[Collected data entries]
· · · · · · ·

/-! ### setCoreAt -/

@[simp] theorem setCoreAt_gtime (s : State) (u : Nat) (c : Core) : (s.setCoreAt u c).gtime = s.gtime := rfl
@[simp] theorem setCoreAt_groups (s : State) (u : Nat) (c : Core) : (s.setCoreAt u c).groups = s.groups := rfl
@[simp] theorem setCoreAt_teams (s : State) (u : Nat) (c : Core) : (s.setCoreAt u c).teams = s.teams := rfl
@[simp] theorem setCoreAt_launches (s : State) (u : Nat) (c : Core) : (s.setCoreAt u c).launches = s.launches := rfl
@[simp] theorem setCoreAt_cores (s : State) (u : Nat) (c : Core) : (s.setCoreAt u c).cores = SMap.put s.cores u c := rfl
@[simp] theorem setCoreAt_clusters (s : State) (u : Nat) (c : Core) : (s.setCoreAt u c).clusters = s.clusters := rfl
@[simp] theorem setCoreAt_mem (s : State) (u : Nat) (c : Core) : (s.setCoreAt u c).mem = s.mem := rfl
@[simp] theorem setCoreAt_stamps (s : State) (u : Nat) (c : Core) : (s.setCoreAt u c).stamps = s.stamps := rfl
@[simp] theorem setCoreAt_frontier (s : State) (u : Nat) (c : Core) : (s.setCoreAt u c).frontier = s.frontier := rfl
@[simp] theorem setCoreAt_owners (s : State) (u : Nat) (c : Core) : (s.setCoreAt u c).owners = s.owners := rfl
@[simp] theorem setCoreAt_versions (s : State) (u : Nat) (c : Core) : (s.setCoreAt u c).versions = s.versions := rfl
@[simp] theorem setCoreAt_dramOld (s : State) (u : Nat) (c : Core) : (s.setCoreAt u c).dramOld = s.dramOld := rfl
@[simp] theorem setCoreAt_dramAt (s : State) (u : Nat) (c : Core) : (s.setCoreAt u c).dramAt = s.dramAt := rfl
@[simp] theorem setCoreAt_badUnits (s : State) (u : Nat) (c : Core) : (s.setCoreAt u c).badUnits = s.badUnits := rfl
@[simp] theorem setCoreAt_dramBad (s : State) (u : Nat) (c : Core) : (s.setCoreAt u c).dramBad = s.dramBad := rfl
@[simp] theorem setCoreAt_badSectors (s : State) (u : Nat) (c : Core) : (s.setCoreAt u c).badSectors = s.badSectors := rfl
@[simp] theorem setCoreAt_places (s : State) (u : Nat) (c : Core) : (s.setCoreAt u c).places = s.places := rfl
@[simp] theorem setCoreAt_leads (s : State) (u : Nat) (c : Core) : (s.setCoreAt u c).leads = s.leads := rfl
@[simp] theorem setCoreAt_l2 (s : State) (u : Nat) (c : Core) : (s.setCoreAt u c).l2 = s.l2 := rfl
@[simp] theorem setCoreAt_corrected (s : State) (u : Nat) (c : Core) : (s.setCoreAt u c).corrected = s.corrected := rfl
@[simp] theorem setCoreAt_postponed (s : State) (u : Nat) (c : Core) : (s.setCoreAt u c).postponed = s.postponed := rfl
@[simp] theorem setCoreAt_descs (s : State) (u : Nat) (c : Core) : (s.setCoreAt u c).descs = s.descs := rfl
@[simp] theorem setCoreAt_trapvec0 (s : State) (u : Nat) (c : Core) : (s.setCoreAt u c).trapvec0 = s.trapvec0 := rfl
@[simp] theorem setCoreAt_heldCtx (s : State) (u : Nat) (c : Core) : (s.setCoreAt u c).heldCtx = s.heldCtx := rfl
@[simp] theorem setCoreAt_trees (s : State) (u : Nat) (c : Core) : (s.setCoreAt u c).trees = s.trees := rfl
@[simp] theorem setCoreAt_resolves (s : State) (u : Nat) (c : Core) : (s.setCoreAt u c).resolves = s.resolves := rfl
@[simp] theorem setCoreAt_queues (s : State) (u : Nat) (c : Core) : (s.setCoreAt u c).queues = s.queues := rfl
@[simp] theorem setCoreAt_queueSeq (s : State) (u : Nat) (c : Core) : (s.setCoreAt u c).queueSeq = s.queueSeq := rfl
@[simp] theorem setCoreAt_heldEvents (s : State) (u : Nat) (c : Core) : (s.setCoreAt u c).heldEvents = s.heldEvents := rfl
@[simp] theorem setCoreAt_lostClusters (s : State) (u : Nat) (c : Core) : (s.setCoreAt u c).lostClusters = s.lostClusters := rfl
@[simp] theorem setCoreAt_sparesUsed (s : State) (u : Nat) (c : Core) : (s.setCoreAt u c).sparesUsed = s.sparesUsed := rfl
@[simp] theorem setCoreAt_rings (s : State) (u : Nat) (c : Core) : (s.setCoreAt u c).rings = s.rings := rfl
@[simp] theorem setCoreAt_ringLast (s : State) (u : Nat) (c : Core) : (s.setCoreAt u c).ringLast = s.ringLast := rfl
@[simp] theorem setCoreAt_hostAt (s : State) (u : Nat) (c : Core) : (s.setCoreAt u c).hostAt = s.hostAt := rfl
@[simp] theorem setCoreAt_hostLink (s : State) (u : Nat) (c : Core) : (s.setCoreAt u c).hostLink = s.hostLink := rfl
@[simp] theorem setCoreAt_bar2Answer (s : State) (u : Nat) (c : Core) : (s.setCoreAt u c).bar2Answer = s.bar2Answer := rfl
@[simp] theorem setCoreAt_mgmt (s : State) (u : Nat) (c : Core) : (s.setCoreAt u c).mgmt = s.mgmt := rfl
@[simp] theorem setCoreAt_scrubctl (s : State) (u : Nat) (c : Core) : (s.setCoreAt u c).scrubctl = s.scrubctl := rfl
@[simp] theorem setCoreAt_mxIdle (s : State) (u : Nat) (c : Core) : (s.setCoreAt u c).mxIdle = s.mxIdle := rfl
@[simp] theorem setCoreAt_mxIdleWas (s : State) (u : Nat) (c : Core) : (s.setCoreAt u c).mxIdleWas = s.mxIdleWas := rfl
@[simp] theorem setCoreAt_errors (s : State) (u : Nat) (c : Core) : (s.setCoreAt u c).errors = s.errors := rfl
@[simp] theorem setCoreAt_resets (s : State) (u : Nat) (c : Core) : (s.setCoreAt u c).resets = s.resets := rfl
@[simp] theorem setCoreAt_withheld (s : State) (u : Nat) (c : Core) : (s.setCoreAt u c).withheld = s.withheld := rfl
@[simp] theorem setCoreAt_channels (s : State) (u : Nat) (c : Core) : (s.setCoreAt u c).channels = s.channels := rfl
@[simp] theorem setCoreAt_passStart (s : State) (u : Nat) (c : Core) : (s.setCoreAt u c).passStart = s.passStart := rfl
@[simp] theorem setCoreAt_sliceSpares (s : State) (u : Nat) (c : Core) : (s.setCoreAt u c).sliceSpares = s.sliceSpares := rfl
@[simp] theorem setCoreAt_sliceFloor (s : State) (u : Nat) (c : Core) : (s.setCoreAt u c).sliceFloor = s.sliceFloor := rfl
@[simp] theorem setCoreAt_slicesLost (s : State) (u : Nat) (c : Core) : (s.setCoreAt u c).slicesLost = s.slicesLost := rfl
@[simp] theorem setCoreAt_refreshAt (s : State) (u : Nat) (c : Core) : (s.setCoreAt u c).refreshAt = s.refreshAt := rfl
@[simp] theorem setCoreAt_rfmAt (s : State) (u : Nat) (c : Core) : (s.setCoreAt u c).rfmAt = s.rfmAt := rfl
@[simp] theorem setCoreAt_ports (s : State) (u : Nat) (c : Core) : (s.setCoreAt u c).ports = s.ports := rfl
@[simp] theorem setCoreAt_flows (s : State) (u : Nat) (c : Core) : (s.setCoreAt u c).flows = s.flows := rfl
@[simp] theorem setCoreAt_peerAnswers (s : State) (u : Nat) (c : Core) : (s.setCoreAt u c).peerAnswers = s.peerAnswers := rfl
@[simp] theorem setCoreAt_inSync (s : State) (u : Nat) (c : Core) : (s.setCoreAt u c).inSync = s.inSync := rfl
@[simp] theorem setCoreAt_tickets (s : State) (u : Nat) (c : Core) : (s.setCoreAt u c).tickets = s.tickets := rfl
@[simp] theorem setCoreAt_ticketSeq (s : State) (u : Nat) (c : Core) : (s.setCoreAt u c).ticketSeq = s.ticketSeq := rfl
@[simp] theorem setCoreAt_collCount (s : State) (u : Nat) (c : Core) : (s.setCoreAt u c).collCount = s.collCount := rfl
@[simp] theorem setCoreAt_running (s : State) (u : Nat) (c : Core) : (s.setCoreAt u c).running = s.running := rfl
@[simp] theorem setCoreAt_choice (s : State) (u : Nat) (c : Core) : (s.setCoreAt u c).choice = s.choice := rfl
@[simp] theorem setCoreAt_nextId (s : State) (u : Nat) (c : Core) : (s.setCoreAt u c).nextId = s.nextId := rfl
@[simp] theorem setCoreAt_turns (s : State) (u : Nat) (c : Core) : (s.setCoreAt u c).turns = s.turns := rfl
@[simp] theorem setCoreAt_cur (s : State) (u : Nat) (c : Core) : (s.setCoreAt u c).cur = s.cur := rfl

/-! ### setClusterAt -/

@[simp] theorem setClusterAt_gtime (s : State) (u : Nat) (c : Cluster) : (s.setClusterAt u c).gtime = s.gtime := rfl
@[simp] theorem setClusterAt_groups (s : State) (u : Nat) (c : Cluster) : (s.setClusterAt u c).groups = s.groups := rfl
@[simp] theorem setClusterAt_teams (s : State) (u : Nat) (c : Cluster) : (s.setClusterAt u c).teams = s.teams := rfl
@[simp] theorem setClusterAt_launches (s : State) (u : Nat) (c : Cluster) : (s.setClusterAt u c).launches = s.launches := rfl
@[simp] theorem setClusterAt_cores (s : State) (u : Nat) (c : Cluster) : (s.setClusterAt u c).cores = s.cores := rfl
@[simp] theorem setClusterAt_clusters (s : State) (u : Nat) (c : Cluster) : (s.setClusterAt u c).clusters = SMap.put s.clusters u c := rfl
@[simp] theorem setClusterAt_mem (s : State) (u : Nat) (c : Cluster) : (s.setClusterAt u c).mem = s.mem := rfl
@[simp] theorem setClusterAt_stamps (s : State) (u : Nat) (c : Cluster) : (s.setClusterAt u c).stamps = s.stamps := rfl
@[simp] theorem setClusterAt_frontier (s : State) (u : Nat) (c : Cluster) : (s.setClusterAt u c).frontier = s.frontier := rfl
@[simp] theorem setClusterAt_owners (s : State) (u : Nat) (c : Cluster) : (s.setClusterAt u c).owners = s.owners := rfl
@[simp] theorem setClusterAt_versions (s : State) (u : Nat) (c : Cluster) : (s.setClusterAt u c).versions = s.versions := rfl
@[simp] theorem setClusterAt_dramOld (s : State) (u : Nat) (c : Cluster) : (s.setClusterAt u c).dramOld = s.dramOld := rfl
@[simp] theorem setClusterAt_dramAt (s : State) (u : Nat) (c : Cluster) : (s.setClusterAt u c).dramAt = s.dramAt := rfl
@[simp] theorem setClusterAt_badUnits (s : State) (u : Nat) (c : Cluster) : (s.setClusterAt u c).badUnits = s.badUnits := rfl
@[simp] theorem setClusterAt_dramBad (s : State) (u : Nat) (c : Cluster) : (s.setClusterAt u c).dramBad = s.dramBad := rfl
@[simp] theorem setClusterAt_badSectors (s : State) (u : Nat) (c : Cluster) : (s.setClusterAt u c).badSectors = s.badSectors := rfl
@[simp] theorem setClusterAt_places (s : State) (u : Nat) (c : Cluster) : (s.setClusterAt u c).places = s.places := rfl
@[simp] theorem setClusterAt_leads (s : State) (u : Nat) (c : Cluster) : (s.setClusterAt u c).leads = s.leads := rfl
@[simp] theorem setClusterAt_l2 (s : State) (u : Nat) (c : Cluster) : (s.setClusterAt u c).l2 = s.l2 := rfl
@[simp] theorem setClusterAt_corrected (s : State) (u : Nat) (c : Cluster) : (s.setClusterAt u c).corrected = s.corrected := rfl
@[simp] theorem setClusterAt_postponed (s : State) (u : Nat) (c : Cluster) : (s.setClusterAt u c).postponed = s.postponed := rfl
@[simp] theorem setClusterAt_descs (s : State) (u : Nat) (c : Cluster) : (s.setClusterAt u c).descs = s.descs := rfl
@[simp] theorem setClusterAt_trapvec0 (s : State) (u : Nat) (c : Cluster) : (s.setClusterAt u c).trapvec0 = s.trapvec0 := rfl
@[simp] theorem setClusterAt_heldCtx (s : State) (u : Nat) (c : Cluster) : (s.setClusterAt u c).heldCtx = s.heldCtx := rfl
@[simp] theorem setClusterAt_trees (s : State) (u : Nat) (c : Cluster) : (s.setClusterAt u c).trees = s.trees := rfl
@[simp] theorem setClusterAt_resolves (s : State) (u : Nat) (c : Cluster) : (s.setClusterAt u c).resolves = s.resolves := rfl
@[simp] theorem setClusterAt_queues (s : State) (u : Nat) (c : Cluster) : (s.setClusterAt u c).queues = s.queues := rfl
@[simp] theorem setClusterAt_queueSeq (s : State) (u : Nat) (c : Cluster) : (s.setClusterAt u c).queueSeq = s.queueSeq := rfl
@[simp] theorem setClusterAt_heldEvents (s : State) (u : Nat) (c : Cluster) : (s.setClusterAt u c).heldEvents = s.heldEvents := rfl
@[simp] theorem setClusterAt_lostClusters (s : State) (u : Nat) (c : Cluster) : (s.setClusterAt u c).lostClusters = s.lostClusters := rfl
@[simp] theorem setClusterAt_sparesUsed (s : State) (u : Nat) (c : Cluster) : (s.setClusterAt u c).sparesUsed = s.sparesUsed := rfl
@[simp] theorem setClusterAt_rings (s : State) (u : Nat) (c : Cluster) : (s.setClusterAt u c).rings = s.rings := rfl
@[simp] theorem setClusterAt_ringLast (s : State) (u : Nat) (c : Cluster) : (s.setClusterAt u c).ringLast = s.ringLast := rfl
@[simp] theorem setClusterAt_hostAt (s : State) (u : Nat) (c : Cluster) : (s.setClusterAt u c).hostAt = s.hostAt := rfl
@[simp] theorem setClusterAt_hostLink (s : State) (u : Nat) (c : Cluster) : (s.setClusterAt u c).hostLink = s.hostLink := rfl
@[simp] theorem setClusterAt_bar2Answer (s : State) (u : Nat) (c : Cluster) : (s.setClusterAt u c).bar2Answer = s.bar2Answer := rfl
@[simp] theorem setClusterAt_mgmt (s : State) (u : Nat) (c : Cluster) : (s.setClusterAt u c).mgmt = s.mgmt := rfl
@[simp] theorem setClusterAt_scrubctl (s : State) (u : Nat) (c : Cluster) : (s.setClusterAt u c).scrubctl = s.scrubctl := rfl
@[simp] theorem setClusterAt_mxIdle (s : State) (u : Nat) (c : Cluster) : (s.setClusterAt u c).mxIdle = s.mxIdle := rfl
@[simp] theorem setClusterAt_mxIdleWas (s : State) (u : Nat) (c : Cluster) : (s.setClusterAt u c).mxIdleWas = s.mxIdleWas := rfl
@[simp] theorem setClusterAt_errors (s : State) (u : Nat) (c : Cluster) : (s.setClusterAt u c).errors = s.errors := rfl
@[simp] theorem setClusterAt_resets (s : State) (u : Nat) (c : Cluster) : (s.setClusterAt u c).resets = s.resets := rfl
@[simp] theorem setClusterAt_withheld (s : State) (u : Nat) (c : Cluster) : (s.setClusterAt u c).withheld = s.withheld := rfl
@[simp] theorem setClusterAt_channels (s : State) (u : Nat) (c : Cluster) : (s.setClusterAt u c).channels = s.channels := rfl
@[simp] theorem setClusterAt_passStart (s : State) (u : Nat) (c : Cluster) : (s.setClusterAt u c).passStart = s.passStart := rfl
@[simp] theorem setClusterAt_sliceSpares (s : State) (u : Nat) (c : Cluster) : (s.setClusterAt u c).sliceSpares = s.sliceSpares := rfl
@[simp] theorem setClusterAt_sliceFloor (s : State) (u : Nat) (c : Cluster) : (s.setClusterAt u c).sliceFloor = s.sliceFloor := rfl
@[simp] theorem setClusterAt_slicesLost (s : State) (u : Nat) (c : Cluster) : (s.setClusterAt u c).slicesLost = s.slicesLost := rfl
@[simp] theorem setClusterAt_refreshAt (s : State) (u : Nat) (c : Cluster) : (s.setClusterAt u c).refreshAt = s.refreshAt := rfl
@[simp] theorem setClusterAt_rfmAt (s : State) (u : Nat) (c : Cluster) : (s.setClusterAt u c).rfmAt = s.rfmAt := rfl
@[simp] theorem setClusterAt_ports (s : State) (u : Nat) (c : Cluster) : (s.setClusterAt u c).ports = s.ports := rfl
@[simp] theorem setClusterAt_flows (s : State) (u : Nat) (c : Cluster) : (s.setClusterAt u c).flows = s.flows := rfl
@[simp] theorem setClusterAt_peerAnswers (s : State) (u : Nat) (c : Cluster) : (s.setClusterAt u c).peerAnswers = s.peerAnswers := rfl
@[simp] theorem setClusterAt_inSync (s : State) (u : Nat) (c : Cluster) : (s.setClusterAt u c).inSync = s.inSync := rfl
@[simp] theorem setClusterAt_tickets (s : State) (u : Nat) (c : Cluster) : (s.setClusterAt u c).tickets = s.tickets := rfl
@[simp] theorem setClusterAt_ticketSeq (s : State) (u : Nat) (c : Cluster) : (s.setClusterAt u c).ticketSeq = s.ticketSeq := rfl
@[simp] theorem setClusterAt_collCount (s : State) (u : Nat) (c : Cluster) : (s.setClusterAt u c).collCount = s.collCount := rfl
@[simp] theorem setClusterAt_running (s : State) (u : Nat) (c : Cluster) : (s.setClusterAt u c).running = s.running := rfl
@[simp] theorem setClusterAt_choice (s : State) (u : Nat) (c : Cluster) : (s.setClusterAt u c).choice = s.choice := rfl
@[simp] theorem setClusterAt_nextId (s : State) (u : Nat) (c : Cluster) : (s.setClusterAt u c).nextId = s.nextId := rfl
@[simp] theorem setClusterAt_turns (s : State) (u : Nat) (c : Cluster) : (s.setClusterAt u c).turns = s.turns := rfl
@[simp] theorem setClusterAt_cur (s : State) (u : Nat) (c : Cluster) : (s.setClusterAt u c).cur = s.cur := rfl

· · · · · · ·

YOUR GOAL = Retype the entries exactly from the first line, stopping after the line with "s.clusters := rfl".

EXPECTED ANSWER =
/-! ### setCoreAt -/

@[simp] theorem setCoreAt_gtime (s : State) (u : Nat) (c : Core) : (s.setCoreAt u c).gtime = s.gtime := rfl
@[simp] theorem setCoreAt_groups (s : State) (u : Nat) (c : Core) : (s.setCoreAt u c).groups = s.groups := rfl
@[simp] theorem setCoreAt_teams (s : State) (u : Nat) (c : Core) : (s.setCoreAt u c).teams = s.teams := rfl
@[simp] theorem setCoreAt_launches (s : State) (u : Nat) (c : Core) : (s.setCoreAt u c).launches = s.launches := rfl
@[simp] theorem setCoreAt_cores (s : State) (u : Nat) (c : Core) : (s.setCoreAt u c).cores = SMap.put s.cores u c := rfl
@[simp] theorem setCoreAt_clusters (s : State) (u : Nat) (c : Core) : (s.setCoreAt u c).clusters = s.clusters := rfl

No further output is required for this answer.